**YOUR ASSIGNMENT**.
Reproduce the whole listing that follows, exactly as it stands.
━━━━
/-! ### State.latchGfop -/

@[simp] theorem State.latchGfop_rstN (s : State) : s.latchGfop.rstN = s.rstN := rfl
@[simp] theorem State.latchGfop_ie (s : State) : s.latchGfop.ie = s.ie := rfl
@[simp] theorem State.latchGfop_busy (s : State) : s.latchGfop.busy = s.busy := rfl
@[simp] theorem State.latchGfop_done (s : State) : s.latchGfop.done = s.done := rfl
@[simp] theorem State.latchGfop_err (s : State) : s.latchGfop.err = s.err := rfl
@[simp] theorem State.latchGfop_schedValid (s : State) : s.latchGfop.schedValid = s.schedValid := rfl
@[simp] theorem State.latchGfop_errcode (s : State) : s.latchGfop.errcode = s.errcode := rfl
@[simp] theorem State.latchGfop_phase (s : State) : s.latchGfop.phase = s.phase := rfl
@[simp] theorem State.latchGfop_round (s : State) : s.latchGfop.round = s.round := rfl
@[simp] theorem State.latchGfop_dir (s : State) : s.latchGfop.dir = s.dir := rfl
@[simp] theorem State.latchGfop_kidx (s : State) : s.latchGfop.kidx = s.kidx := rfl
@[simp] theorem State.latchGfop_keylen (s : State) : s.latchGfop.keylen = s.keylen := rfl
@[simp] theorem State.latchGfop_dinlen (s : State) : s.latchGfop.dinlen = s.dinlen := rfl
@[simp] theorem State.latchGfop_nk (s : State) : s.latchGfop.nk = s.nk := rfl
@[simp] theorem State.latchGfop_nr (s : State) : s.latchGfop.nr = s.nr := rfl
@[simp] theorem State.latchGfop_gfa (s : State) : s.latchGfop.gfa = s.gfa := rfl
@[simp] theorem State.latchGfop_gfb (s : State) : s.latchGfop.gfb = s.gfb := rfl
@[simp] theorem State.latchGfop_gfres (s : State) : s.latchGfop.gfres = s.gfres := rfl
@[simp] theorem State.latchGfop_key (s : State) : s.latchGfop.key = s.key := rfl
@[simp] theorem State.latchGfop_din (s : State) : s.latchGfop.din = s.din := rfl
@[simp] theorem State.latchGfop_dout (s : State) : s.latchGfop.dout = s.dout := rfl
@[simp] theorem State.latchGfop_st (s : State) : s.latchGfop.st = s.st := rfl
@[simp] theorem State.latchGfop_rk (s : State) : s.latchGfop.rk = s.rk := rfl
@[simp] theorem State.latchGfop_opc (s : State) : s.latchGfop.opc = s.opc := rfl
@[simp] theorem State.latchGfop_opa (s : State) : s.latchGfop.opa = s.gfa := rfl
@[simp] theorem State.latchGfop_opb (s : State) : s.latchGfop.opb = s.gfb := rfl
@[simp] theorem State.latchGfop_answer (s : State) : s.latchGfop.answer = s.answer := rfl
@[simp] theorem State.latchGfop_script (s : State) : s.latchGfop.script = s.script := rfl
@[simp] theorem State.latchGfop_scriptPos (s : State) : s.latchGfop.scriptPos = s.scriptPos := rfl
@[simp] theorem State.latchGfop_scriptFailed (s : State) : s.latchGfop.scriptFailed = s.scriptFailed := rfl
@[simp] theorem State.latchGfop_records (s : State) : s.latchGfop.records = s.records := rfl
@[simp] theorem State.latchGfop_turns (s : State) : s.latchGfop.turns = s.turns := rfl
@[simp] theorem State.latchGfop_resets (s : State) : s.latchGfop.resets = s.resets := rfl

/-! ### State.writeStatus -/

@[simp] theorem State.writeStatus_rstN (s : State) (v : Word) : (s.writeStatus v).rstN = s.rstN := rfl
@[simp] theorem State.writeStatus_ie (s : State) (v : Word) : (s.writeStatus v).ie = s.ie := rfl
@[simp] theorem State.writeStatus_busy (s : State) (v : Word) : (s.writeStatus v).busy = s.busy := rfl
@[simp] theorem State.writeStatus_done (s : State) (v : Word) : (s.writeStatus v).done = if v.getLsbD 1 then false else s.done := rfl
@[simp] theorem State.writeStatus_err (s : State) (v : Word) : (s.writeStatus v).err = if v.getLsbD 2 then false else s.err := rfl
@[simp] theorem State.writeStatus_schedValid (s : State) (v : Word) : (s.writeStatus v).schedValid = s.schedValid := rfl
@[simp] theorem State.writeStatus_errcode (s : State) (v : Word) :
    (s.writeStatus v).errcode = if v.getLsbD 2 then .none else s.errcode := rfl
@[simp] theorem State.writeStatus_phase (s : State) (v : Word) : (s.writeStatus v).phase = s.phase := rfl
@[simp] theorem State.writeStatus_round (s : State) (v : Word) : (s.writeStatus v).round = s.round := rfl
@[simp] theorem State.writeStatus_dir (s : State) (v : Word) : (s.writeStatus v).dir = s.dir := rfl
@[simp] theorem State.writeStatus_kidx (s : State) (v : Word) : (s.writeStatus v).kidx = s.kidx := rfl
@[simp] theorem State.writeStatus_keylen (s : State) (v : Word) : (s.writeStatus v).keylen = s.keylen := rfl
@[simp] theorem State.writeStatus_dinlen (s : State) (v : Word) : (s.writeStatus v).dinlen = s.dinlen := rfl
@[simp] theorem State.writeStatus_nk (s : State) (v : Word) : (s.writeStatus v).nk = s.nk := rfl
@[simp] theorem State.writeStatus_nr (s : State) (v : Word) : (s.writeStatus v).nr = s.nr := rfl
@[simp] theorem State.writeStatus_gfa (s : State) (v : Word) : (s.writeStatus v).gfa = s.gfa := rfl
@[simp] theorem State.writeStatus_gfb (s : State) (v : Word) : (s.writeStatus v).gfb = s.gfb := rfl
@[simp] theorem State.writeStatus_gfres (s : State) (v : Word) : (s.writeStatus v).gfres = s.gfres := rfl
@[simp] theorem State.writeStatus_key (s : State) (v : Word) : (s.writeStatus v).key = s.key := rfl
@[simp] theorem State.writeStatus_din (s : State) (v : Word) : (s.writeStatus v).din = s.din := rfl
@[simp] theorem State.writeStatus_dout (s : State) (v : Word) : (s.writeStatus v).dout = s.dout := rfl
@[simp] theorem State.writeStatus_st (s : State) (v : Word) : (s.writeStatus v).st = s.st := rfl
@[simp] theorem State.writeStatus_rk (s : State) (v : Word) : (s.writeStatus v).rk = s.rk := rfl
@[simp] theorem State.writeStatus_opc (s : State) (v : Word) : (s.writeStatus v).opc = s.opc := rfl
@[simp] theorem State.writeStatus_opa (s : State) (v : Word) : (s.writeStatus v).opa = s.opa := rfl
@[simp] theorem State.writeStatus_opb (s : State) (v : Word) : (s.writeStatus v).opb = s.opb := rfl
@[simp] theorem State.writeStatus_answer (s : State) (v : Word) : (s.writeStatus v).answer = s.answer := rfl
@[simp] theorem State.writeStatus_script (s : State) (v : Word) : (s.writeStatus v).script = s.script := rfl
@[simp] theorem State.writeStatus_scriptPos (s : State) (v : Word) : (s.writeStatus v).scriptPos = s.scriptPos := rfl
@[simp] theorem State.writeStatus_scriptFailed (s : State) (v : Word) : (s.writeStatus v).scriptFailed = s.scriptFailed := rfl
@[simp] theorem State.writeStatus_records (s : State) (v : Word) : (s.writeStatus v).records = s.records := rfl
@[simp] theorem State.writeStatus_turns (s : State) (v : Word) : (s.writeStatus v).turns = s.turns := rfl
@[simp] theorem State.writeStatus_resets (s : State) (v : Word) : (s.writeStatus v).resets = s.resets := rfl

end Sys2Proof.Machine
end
━━━━
**OUTPUT OF THE EXERCISE**.
/-! ### State.latchGfop -/

@[simp] theorem State.latchGfop_rstN (s : State) : s.latchGfop.rstN = s.rstN := rfl
@[simp] theorem State.latchGfop_ie (s : State) : s.latchGfop.ie = s.ie := rfl
@[simp] theorem State.latchGfop_busy (s : State) : s.latchGfop.busy = s.busy := rfl
@[simp] theorem State.latchGfop_done (s : State) : s.latchGfop.done = s.done := rfl
@[simp] theorem State.latchGfop_err (s : State) : s.latchGfop.err = s.err := rfl
@[simp] theorem State.latchGfop_schedValid (s : State) : s.latchGfop.schedValid = s.schedValid := rfl
@[simp] theorem State.latchGfop_errcode (s : State) : s.latchGfop.errcode = s.errcode := rfl
@[simp] theorem State.latchGfop_phase (s : State) : s.latchGfop.phase = s.phase := rfl
@[simp] theorem State.latchGfop_round (s : State) : s.latchGfop.round = s.round := rfl
@[simp] theorem State.latchGfop_dir (s : State) : s.latchGfop.dir = s.dir := rfl
@[simp] theorem State.latchGfop_kidx (s : State) : s.latchGfop.kidx = s.kidx := rfl
@[simp] theorem State.latchGfop_keylen (s : State) : s.latchGfop.keylen = s.keylen := rfl
@[simp] theorem State.latchGfop_dinlen (s : State) : s.latchGfop.dinlen = s.dinlen := rfl
@[simp] theorem State.latchGfop_nk (s : State) : s.latchGfop.nk = s.nk := rfl
@[simp] theorem State.latchGfop_nr (s : State) : s.latchGfop.nr = s.nr := rfl
@[simp] theorem State.latchGfop_gfa (s : State) : s.latchGfop.gfa = s.gfa := rfl
@[simp] theorem State.latchGfop_gfb (s : State) : s.latchGfop.gfb = s.gfb := rfl
@[simp] theorem State.latchGfop_gfres (s : State) : s.latchGfop.gfres = s.gfres := rfl
@[simp] theorem State.latchGfop_key (s : State) : s.latchGfop.key = s.key := rfl
@[simp] theorem State.latchGfop_din (s : State) : s.latchGfop.din = s.din := rfl
@[simp] theorem State.latchGfop_dout (s : State) : s.latchGfop.dout = s.dout := rfl
@[simp] theorem State.latchGfop_st (s : State) : s.latchGfop.st = s.st := rfl
@[simp] theorem State.latchGfop_rk (s : State) : s.latchGfop.rk = s.rk := rfl
@[simp] theorem State.latchGfop_opc (s : State) : s.latchGfop.opc = s.opc := rfl
@[simp] theorem State.latchGfop_opa (s : State) : s.latchGfop.opa = s.gfa := rfl
@[simp] theorem State.latchGfop_opb (s : State) : s.latchGfop.opb = s.gfb := rfl
@[simp] theorem State.latchGfop_answer (s : State) : s.latchGfop.answer = s.answer := rfl
@[simp] theorem State.latchGfop_script (s : State) : s.latchGfop.script = s.script := rfl
@[simp] theorem State.latchGfop_scriptPos (s : State) : s.latchGfop.scriptPos = s.scriptPos := rfl
@[simp] theorem State.latchGfop_scriptFailed (s : State) : s.latchGfop.scriptFailed = s.scriptFailed := rfl
@[simp] theorem State.latchGfop_records (s : State) : s.latchGfop.records = s.records := rfl
@[simp] theorem State.latchGfop_turns (s : State) : s.latchGfop.turns = s.turns := rfl
@[simp] theorem State.latchGfop_resets (s : State) : s.latchGfop.resets = s.resets := rfl

/-! ### State.writeStatus -/

@[simp] theorem State.writeStatus_rstN (s : State) (v : Word) : (s.writeStatus v).rstN = s.rstN := rfl
@[simp] theorem State.writeStatus_ie (s : State) (v : Word) : (s.writeStatus v).ie = s.ie := rfl
@[simp] theorem State.writeStatus_busy (s : State) (v : Word) : (s.writeStatus v).busy = s.busy := rfl
@[simp] theorem State.writeStatus_done (s : State) (v : Word) : (s.writeStatus v).done = if v.getLsbD 1 then false else s.done := rfl
@[simp] theorem State.writeStatus_err (s : State) (v : Word) : (s.writeStatus v).err = if v.getLsbD 2 then false else s.err := rfl
@[simp] theorem State.writeStatus_schedValid (s : State) (v : Word) : (s.writeStatus v).schedValid = s.schedValid := rfl
@[simp] theorem State.writeStatus_errcode (s : State) (v : Word) :
    (s.writeStatus v).errcode = if v.getLsbD 2 then .none else s.errcode := rfl
@[simp] theorem State.writeStatus_phase (s : State) (v : Word) : (s.writeStatus v).phase = s.phase := rfl
@[simp] theorem State.writeStatus_round (s : State) (v : Word) : (s.writeStatus v).round = s.round := rfl
@[simp] theorem State.writeStatus_dir (s : State) (v : Word) : (s.writeStatus v).dir = s.dir := rfl
@[simp] theorem State.writeStatus_kidx (s : State) (v : Word) : (s.writeStatus v).kidx = s.kidx := rfl
@[simp] theorem State.writeStatus_keylen (s : State) (v : Word) : (s.writeStatus v).keylen = s.keylen := rfl
@[simp] theorem State.writeStatus_dinlen (s : State) (v : Word) : (s.writeStatus v).dinlen = s.dinlen := rfl
@[simp] theorem State.writeStatus_nk (s : State) (v : Word) : (s.writeStatus v).nk = s.nk := rfl
@[simp] theorem State.writeStatus_nr (s : State) (v : Word) : (s.writeStatus v).nr = s.nr := rfl
@[simp] theorem State.writeStatus_gfa (s : State) (v : Word) : (s.writeStatus v).gfa = s.gfa := rfl
@[simp] theorem State.writeStatus_gfb (s : State) (v : Word) : (s.writeStatus v).gfb = s.gfb := rfl
@[simp] theorem State.writeStatus_gfres (s : State) (v : Word) : (s.writeStatus v).gfres = s.gfres := rfl
@[simp] theorem State.writeStatus_key (s : State) (v : Word) : (s.writeStatus v).key = s.key := rfl
@[simp] theorem State.writeStatus_din (s : State) (v : Word) : (s.writeStatus v).din = s.din := rfl
@[simp] theorem State.writeStatus_dout (s : State) (v : Word) : (s.writeStatus v).dout = s.dout := rfl
@[simp] theorem State.writeStatus_st (s : State) (v : Word) : (s.writeStatus v).st = s.st := rfl
@[simp] theorem State.writeStatus_rk (s : State) (v : Word) : (s.writeStatus v).rk = s.rk := rfl
@[simp] theorem State.writeStatus_opc (s : State) (v : Word) : (s.writeStatus v).opc = s.opc := rfl
@[simp] theorem State.writeStatus_opa (s : State) (v : Word) : (s.writeStatus v).opa = s.opa := rfl
@[simp] theorem State.writeStatus_opb (s : State) (v : Word) : (s.writeStatus v).opb = s.opb := rfl
@[simp] theorem State.writeStatus_answer (s : State) (v : Word) : (s.writeStatus v).answer = s.answer := rfl
@[simp] theorem State.writeStatus_script (s : State) (v : Word) : (s.writeStatus v).script = s.script := rfl
@[simp] theorem State.writeStatus_scriptPos (s : State) (v : Word) : (s.writeStatus v).scriptPos = s.scriptPos := rfl
@[simp] theorem State.writeStatus_scriptFailed (s : State) (v : Word) : (s.writeStatus v).scriptFailed = s.scriptFailed := rfl
@[simp] theorem State.writeStatus_records (s : State) (v : Word) : (s.writeStatus v).records = s.records := rfl
@[simp] theorem State.writeStatus_turns (s : State) (v : Word) : (s.writeStatus v).turns = s.turns := rfl
@[simp] theorem State.writeStatus_resets (s : State) (v : Word) : (s.writeStatus v).resets = s.resets := rfl

end Sys2Proof.Machine
end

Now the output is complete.